As histórias relatadas por Carmem Borralho e Irina Póvoa são quase uma cópia da que contou ao nosso jornal Daniela Santos, atualmente a trabalhar em Almada. “Em 2015 já estava na ARS de Lisboa e Vale do Tejo. Já exercia especialidade e dois anos mais tarde concorri. Em julho do ano seguinte entrei em licença parental, que se prolongou até novembro. Quando tomei posse em fevereiro de 2019, constatei que todas as restantes colegas haviam passado para a categoria de enfermeiras especialistas. No meu caso, porque engravidei, não fui abrangida. Agora, entre outras coisas, dizem que as quotas estão preenchidas”, afirmou.

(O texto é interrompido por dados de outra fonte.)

-- ==== Sys2Proof/Syntax.lean ====
section
/-! DEFINITION. The instructions of Kyobry and the events of the T9, one constructor of `Instr` for each row of
the opcode table, with the operand forms that the encodings of chapters 05 to 21 admit. Whether an instruction
came with an extension word only to negate its guard is not syntax: the step keeps the number of words. -/

namespace Sys2Proof

/-- A guard: predicate number (7 unguarded) and negation (05 R92 to R96); `p` names a lane predicate in the lane
class and a uniform predicate in the uniform class. -/
structure Guard where
  p : Nat
  neg : Bool
  deriving DecidableEq, Repr

/-- The second source of an arithmetic cell (05 R100). -/
inductive Src2 where
  | reg (n : Nat)
  | imm (i : BitVec 15)
  | lit (w : Word)
  deriving DecidableEq, Repr

/-- Reduction of an exact integer result (09 R165, R177). -/
inductive Sat where
  | wrap | signed | unsigned
  deriving DecidableEq, Repr

/-- Rounding modes (07 Table 7.5). -/
inductive Rnd where
  | rn | rz | ru | rd | rs
  deriving DecidableEq, Repr

/-- Integer comparison conditions (09 Table 9.3). -/
inductive ICond where
  | eq | ne | ltS | leS | gtS | geS | ltZ | leZ | gtZ | geZ
  deriving DecidableEq, Repr

/-- Floating-point comparison conditions (09 Table 9.6). -/
inductive FCond where
  | eq | ne | lt | le | gt | ge | num | nan
  deriving DecidableEq, Repr

/-- Type codes (05 Table 5.5). -/
inductive Ty where
  | b8 | b16 | b32 | b64 | b128 | s8 | s16 | s32 | s64 | z8 | z16 | z32 | z64 | f32 | f16 | bf16
  | e4m3 | e5m2 | e3m2 | e2m3 | e2m1
  deriving DecidableEq, Repr

/-- Scopes (00 "Notation", 15 Table 15.1). -/
inductive Scope where
  | self | blk | grp | die | dev | sys
  deriving DecidableEq, Repr

/-- Cache hint of `ld` and `st` (11 R222). -/
inductive CacheHint where
  | dflt | cg | cs
  deriving DecidableEq, Repr

/-- Cache level of `pf` (11 R229). -/
inductive CacheLvl where
  | l1 | l2 | l3
  deriving DecidableEq, Repr

/-- Atomic operations (11 Table 11.7). -/
inductive AOp where
  | add | min | max | and | or | xor | exch | cas
  deriving DecidableEq, Repr

/-- Ordering of an atomic (11 R227). -/
inductive Sem where
  | relaxed | acq | rel | ar
  deriving DecidableEq, Repr

/-- Scan operations (13 Table 13.4). -/
inductive SOp where
  | add | min | max | and | or | xor | lr
  deriving DecidableEq, Repr

/-- Modes of `shfl` (13 Table 13.2). -/
inductive ShflMode where
  | abs | rel | rot | xor
  deriving DecidableEq, Repr

/-- Source of the `shfl` lane number (13 R243). -/
inductive ShflSrc where
  | reg (n : Nat)
  | imm (i : BitVec 7)
  deriving DecidableEq, Repr

/-- The three predicate votes (13 Table 13.3). -/
inductive VoteOp where
  | some | every | same
  deriving DecidableEq, Repr

/-- Destination and operation of `vote` (13 Table 13.3). -/
inductive Vote where
  | pred (op : VoteOp) (pd : Nat)
  | bits (sd : Nat)
  deriving DecidableEq, Repr

/-- Direction of a runner instruction (13 R252). -/
inductive Dir where
  | next | prev
  deriving DecidableEq, Repr

/-- Kinds of `fence` (15 Table 15.4). -/
inductive FenceKind where
  | acq | rel | full
  deriving DecidableEq, Repr

/-- The bound of a bounded load: `.rf` with N, or `.at` with the register of the target (11 R224, R225). -/
inductive Bound where
  | rf (n : Nat)
  | target (c : Nat)
  deriving DecidableEq, Repr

Gémeas separadas apenas pela gravidez

O grupo de enfermeiras que se dizem descriminadas entregou, na passada sexta-feira, mais um pedido para que a situação seja corrigida. Exigem, para além do acesso à possibilidade de concorrerem a posições cimeiras da profissão, que lhes sejam também restituídos os suplementos de especialidade que antes de engravidarem lhes eram pagos.

O suplemento em causa era de 150 euros mensais e, segundo referem, ninguém irá abdicar do mesmo. “Houve uma ocasião, quando Marta Temido era a ministra da Saúde, que tudo parecia encaminhado para se resolver. A razão já nos havia sido reconhecida, tanto pelo ministério como por juristas contactados. Mas a verdade é que depois tudo parece ter parado e ninguém faz o ponto da situação. É bom que as pessoas saibam que, devido a esta situação caricata, algumas enfermeiras já acionaram processos em tribunal e que outras, onde me incluo, até têm passado por problemas de saúde complicados, nomeadamente depressões”, disse uma das contactadas.

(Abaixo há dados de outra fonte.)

-- ==== Sys2Proof/Decode.lean ====
section
/-! DEFINITION. Decoding of instruction words, total and rejecting by name, and the encoder (chapter 05, with the field
tables of chapters 09, 11, 13, 15, 17, 19 and 21). Words split into fields once; cells read fields only. -/

namespace Sys2Proof

/-- Why words are no instruction: every one raises cause 0x01 (05 R91). -/
inductive DecodeError where
  /-- A reserved major opcode, member or function value (05 R118, R119, R121). -/
  | reserved
  /-- `X` = 0 where the entry requires an extension word (05 R106, R119). -/
  | needsExtension
  /-- Nonzero `LA` on a short-latency or uniform-class instruction (05 R106). -/
  | lookahead
  /-- A negated guard on `G` = 7 (05 R96). -/
  | guardNegated
  /-- A nonzero unused field (05 R97). -/
  | unusedField
  /-- An operand outside its range or group alignment (05 R98, R99). -/
  | operandRange
  /-- A modifier, type, scope or immediate that the entry does not list. -/
  | badModifier
  deriving DecidableEq, Repr

/-- The fields of an instruction's words (05 Tables 5.1 to 5.3). `uni` is bit 31; without an extension word its fields
are zero; `lit` is the literal word, zero when there is none. -/
structure Fields where
  uni : Bool
  x : Bool
  op : Nat
  d : Nat
  a : Nat
  b : Nat
  g : Nat
  f : Nat
  la : Nat
  c : Nat
  gn : Bool
  md : Nat
  imm : Nat
  lit : Nat
  deriving DecidableEq, Repr

/-- Continue when the condition holds, else reject under the given name. -/
def chk {α : Type} (ok : Bool) (e : DecodeError) (k : Except DecodeError α) : Except DecodeError α :=
  if ok then k else .error e

/-- Continue with the value, or reject. -/
def pick {α β : Type} (o : Option α) (e : DecodeError) (k : α → Except DecodeError β) : Except DecodeError β :=
  match o with
  | some x => k x
  | none => .error e

/-! ### Codes -/

/-- 07 Table 7.5. -/
def rndOf : Nat → Option Rnd
  | 0 => some .rn | 1 => some .rz | 2 => some .ru | 3 => some .rd | 4 => some .rs | _ => none

/-- 07 Table 7.5. -/
def Rnd.code : Rnd → Nat
  | .rn => 0 | .rz => 1 | .ru => 2 | .rd => 3 | .rs => 4

/-- 09 Table 9.3. -/
def icondOf : Nat → Option ICond
  | 0 => some .eq | 1 => some .ne | 2 => some .ltS | 3 => some .leS | 4 => some .gtS | 5 => some .geS
  | 6 => some .ltZ | 7 => some .leZ | 8 => some .gtZ | 9 => some .geZ | _ => none

/-- 09 Table 9.3. -/
def ICond.code : ICond → Nat
  | .eq => 0 | .ne => 1 | .ltS => 2 | .leS => 3 | .gtS => 4 | .geS => 5 | .ltZ => 6 | .leZ => 7 | .gtZ => 8 | .geZ => 9

/-- 09 Table 9.6. -/
def fcondOf : Nat → Option FCond
  | 0 => some .eq | 1 => some .ne | 2 => some .lt | 3 => some .le | 4 => some .gt | 5 => some .ge | 6 => some .num
  | 7 => some .nan | _ => none

/-- 09 Table 9.6. -/
def FCond.code : FCond → Nat
  | .eq => 0 | .ne => 1 | .lt => 2 | .le => 3 | .gt => 4 | .ge => 5 | .num => 6 | .nan => 7

/-- 05 Table 5.5. -/
def tyOf : Nat → Option Ty
  | 0 => some .b8 | 1 => some .b16 | 2 => some .b32 | 3 => some .b64 | 4 => some .b128 | 5 => some .s8 | 6 => some .s16
  | 7 => some .s32 | 8 => some .s64 | 9 => some .z8 | 10 => some .z16 | 11 => some .z32 | 12 => some .z64
  | 13 => some .f32 | 14 => some .f16 | 15 => some .bf16 | 16 => some .e4m3 | 17 => some .e5m2 | 18 => some .e3m2
  | 19 => some .e2m3 | 20 => some .e2m1 | _ => none

/-- 05 Table 5.5. -/
def Ty.code : Ty → Nat
  | .b8 => 0 | .b16 => 1 | .b32 => 2 | .b64 => 3 | .b128 => 4 | .s8 => 5 | .s16 => 6 | .s32 => 7 | .s64 => 8 | .z8 => 9
  | .z16 => 10 | .z32 => 11 | .z64 => 12 | .f32 => 13 | .f16 => 14 | .bf16 => 15 | .e4m3 => 16 | .e5m2 => 17
  | .e3m2 => 18 | .e2m3 => 19 | .e2m1 => 20

/-- Scope encodings grow with width (00 "Notation"). -/
def scopeOf : Nat → Option Scope
  | 0 => some .self | 1 => some .blk | 2 => some .grp | 3 => some .die | 4 => some .dev | 5 => some .sys | _ => none

/-- Scope encodings grow with width (00 "Notation"). -/
def Scope.code : Scope → Nat
  | .self => 0 | .blk => 1 | .grp => 2 | .die => 3 | .dev => 4 | .sys => 5

/-- 11 Table 11.7. -/
def aopOf : Nat → Option AOp
  | 0 => some .add | 1 => some .min | 2 => some .max | 3 => some .and | 4 => some .or | 5 => some .xor | 6 => some .exch
  | 7 => some .cas | _ => none

/-- 11 Table 11.7. -/
def AOp.code : AOp → Nat
  | .add => 0 | .min => 1 | .max => 2 | .and => 3 | .or => 4 | .xor => 5 | .exch => 6 | .cas => 7

/-- 11 R227. -/
def semOf : Nat → Option Sem
  | 0 => some .relaxed | 1 => some .acq | 2 => some .rel | 3 => some .ar | _ => none

/-- 11 R227. -/
def Sem.code : Sem → Nat
  | .relaxed => 0 | .acq => 1 | .rel => 2 | .ar => 3

/-- 13 Table 13.4. -/
def sopOf : Nat → Option SOp
  | 0 => some .add | 1 => some .min | 2 => some .max | 3 => some .and | 4 => some .or | 5 => some .xor | 6 => some .lr
  | _ => none

/-- 13 Table 13.4. -/
def SOp.code : SOp → Nat
  | .add => 0 | .min => 1 | .max => 2 | .and => 3 | .or => 4 | .xor => 5 | .lr => 6

/-- 13 Table 13.2. -/
def shflModeOf : Nat → ShflMode
  | 0 => .abs | 1 => .rel | 2 => .rot | _ => .xor

/-- 13 Table 13.2. -/
def ShflMode.code : ShflMode → Nat
  | .abs => 0 | .rel => 1 | .rot => 2 | .xor => 3

/-- 11 R222. -/
def chOf : Nat → Option CacheHint
  | 0 => some .dflt | 1 => some .cg | 2 => some .cs | _ => none

/-- 11 R222. -/
def CacheHint.code : CacheHint → Nat
  | .dflt => 0 | .cg => 1 | .cs => 2

/-- 11 R229. -/
def lvlOf : Nat → Option CacheLvl
  | 0 => some .l1 | 1 => some .l2 | 2 => some .l3 | _ => none

/-- 11 R229. -/
def CacheLvl.code : CacheLvl → Nat
  | .l1 => 0 | .l2 => 1 | .l3 => 2

/-- 15 Table 15.4. -/
def fenceOf : Nat → Option FenceKind
  | 1 => some .acq | 2 => some .rel | 3 => some .full | _ => none

/-- 15 Table 15.4. -/
def FenceKind.code : FenceKind → Nat
  | .acq => 1 | .rel => 2 | .full => 3

/-- 13 R252. -/
def dirOf : Nat → Dir
  | 0 => .next | _ => .prev

/-- 13 R252. -/
def Dir.code : Dir → Nat
  | .next => 0 | .prev => 1

/-- 05 Table 5.6. -/
def statusOf : Nat → Option StatusReg
  | 0 => some .warpw | 1 => some .laneid | 2 => some .clock | 3 => some .nsclk | 4 => some .capgen | 5 => some .priv
  | 6 => some .gdepth | 7 => some .gridh | 8 => some .rngs | 9 => some .flags | _ => none

/-- 05 Table 5.6. -/
def StatusReg.code : StatusReg → Nat
  | .warpw => 0 | .laneid => 1 | .clock => 2 | .nsclk => 3 | .capgen => 4 | .priv => 5 | .gdepth => 6 | .gridh => 7
  | .rngs => 8 | .flags => 9

/-- 05 Table 5.7. -/
def privOf : Nat → Option PrivReg
  | 0 => some .xstatus | 1 => some .xepc | 2 => some .xcause | 3 => some .xval | 4 => some .xpi | 5 => some .xprev
  | 6 => some .xvec | 7 => some .xdeleg | 8 => some .xtlanes | 9 => some .xage | 10 => some .xshadow | 11 => some .xasid
  | 12 => some .xptb | 13 => some .xvmid | 14 => some .xptb2 | 15 => some .xkey | 16 => some .xresume | 17 => some .xgwin
  | 18 => some .xackto | 19 => some .xhvec | 20 => some .xgpart | _ => none

/-- 05 Table 5.7. -/
def PrivReg.code : PrivReg → Nat
  | .xstatus => 0 | .xepc => 1 | .xcause => 2 | .xval => 3 | .xpi => 4 | .xprev => 5 | .xvec => 6 | .xdeleg => 7
  | .xtlanes => 8 | .xage => 9 | .xshadow => 10 | .xasid => 11 | .xptb => 12 | .xvmid => 13 | .xptb2 => 14 | .xkey => 15
  | .xresume => 16 | .xgwin => 17 | .xackto => 18 | .xhvec => 19 | .xgpart => 20

/-- 05 R105. -/
def frameSelOf : Nat → Option FrameSel
  | 0 => some .own | 1 => some .s | 2 => some .h | _ => none

/-- 05 R105. -/
def FrameSel.code : FrameSel → Nat
  | .own => 0 | .s => 1 | .h => 2

/-- 11 R230. -/
def cpWidthOf : Nat → Option CpWidth
  | 0 => some .hdr | 1 => some .w4 | 2 => some .w2 | _ => none

/-- 11 R230. -/
def CpWidth.code : CpWidth → Nat
  | .hdr => 0 | .w4 => 1 | .w2 => 2

/-- 17 R328. -/
def accCvOf : Nat → Option AccCv
  | 0 => some .b32 | 1 => some .bf16 | 2 => some .f16 | 3 => some .e4m3 | 4 => some .e5m2 | _ => none

/-- 17 R328. -/
def AccCv.code : AccCv → Nat
  | .b32 => 0 | .bf16 => 1 | .f16 => 2 | .e4m3 => 3 | .e5m2 => 4

/-- 09 R165: 0 wrap, 1 signed, 2 unsigned. -/
def satOf : Nat → Option Sat
  | 0 => some .wrap | 1 => some .signed | 2 => some .unsigned | _ => none

/-- 09 R165. -/
def Sat.code : Sat → Nat
  | .wrap => 0 | .signed => 1 | .unsigned => 2

/-- A one-bit field. -/
def b2n (b : Bool) : Nat := if b then 1 else 0

/-! ### Fields of words -/

/-- The arithmetic cells, which have a literal form (05 R100). -/
def literalCell (uni : Bool) (op : Nat) : Bool :=
  if uni then 1 ≤ op && op ≤ 3
  else (1 ≤ op && op ≤ 0x13) || (0x17 ≤ op && op ≤ 0x1B) || (0x1E ≤ op && op ≤ 0x21)

/-- Bit 30 of the base word: an extension word follows. -/
def hasExt (w0 : Nat) : Bool := w0 / 2 ^ 30 % 2 == 1

/-- Number of words of the instruction (05 R89, R101). -/
def wordCount (w0 w1 : Nat) : Nat :=
  if hasExt w0 then
    if w1 / 2 ^ 16 % 16 == 15 && literalCell (w0 / 2 ^ 31 % 2 == 1) (w0 / 2 ^ 24 % 64) then 3 else 2
  else 1

/-- Split base, extension and literal word into fields (05 Tables 5.1 to 5.3); words the instruction does not have are
not read. -/
def fieldsOfWords (w0 w1 w2 : Nat) : Fields :=
  let uni := w0 / 2 ^ 31 % 2 == 1
  let n := wordCount w0 w1
  let e := if n = 1 then 0 else w1
  { uni := uni
    x := hasExt w0
    op := w0 / 2 ^ 24 % 64
    d := if uni then w0 / 2 ^ 18 % 64 else w0 / 2 ^ 17 % 128
    a := if uni then w0 / 2 ^ 12 % 64 else w0 / 2 ^ 10 % 128
    b := if uni then w0 / 2 ^ 6 % 64 else w0 / 2 ^ 3 % 128
    g := if uni then w0 / 2 ^ 3 % 8 else w0 % 8
    f := if uni then w0 % 8 else 0
    la := e / 2 ^ 28 % 16
    c := e / 2 ^ 21 % 128
    gn := e / 2 ^ 20 % 2 == 1
    md := e / 2 ^ 16 % 16
    imm := e % 2 ^ 16
    lit := if n = 3 then w2 else 0 }

/-- The words of fields: the extension word when `x`, the literal word under 05 R101. -/
def Fields.words (q : Fields) : List Nat :=
  let w0 :=
    if q.uni then 2 ^ 31 + b2n q.x * 2 ^ 30 + q.op * 2 ^ 24 + q.d * 2 ^ 18 + q.a * 2 ^ 12 + q.b * 2 ^ 6 + q.g * 2 ^ 3 + q.f
    else b2n q.x * 2 ^ 30 + q.op * 2 ^ 24 + q.d * 2 ^ 17 + q.a * 2 ^ 10 + q.b * 2 ^ 3 + q.g
  let w1 := q.la * 2 ^ 28 + q.c * 2 ^ 21 + b2n q.gn * 2 ^ 20 + q.md * 2 ^ 16 + q.imm
  if q.x then
    if q.md == 15 && literalCell q.uni q.op then [w0, w1, q.lit] else [w0, w1]
  else [w0]

/-! ### Reading the cells -/

/-- The guard of the fields (05 R96). -/
def Fields.guard (q : Fields) : Guard := { p := q.g, neg := q.gn }

/-- The modifier, at its default under a literal (05 R101). -/
def Fields.mdDef (q : Fields) : Nat := if q.md = 15 then 0 else q.md

/-- The signed immediate offset of an access, as a pattern. -/
def Fields.off (q : Fields) : BitVec 16 := BitVec.ofNat 16 q.imm

/-- Second source of an arithmetic cell (05 R100); `int` says that the cell has the 15-bit form. -/
def Fields.src2 (q : Fields) (int : Bool) : Option Src2 :=
  if !q.x then some (.reg q.b)
  else if q.md = 15 then (if q.imm = 0 && q.b = 0 then some (.lit (BitVec.ofNat 32 q.lit)) else none)
  else if q.imm = 0 then some (.reg q.b)
  else if int && q.imm ≥ 2 ^ 15 && q.b = 0 then some (.imm (BitVec.ofNat 15 (q.imm - 2 ^ 15)))
  else none

/-- An extension word is there only to negate the guard: `mfs`, `mxfork`, `sret`, `hret` (05 R104, 13 R264, 19 R348, log 65). -/
def Fields.onlyNegates (q : Fields) : Bool := !q.x || q.gn

/-- Long-latency lane-class instructions (05 R106). -/
def Fields.long (q : Fields) : Bool :=
  q.op == 0x1D || (0x29 ≤ q.op && q.op ≤ 0x35) || q.op == 0x39 || q.op == 0x3C || (q.op == 0x3E && q.b == 2)

/-- Result of a cell. -/
abbrev Dec := Except DecodeError Instr

/-- A two-source integer cell with the saturation modifiers (09 R165). -/
def decSat (q : Fields) (k : Src2 → Sat → Instr) : Dec :=
  pick (q.src2 true) .operandRange fun s2 => pick (satOf q.mdDef) .badModifier fun m =>
  chk (q.c == 0) .unusedField (.ok (k s2 m))

/-- A two-source integer cell without modifiers (09 R165). -/
def decInt (q : Fields) (k : Src2 → Instr) : Dec :=
  pick (q.src2 true) .operandRange fun s2 => chk (q.mdDef == 0) .badModifier <| chk (q.c == 0) .unusedField (.ok (k s2))

/-- A two-source FP32 cell with a rounding code (09 R179). -/
def decRnd (q : Fields) (k : Src2 → Rnd → Instr) : Dec :=
  pick (q.src2 false) .operandRange fun s2 => pick (rndOf q.mdDef) .badModifier fun r =>
  chk r.arith .badModifier <| chk (q.c == 0) .unusedField (.ok (k s2 r))

/-- A packed two-source cell (09 Table 9.7). -/
def decPk (q : Fields) (k : Src2 → Bool → Instr) : Dec :=
  pick (q.src2 false) .operandRange fun s2 => chk (q.mdDef ≤ 1) .badModifier <|
  chk (q.c == 0) .unusedField (.ok (k s2 (q.mdDef == 1)))

/-- A UNARY member without a modifier (09 Table 9.5). -/
def decUnary (q : Fields) (k : Instr) : Dec :=
  chk (q.md == 0) .badModifier <| chk (q.c == 0 && q.imm == 0) .unusedField (.ok k)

Carmem Borralho refere, por sua vez, que toda a situação é “uma teia urdida de não decisões”: “As pessoas andam a empurrar com a barriga. Ninguém consegue explicar os motivos desta descriminação. Há um caso que é bem elucidativo: Duas gémeas, ambas enfermeiras, iniciaram todo o processo de especialidade em simultâneo e a ambas foi atribuída a passagem. Uma avançou. A outra, porque engravidou, continua envolvida nesta situação”.

O Semmais contactou igualmente o Ministério da Saúde, tendo sido informado que existe conhecimento das reclamações do grupo de enfermeiras e que as mesmas estão a ser apreciadas.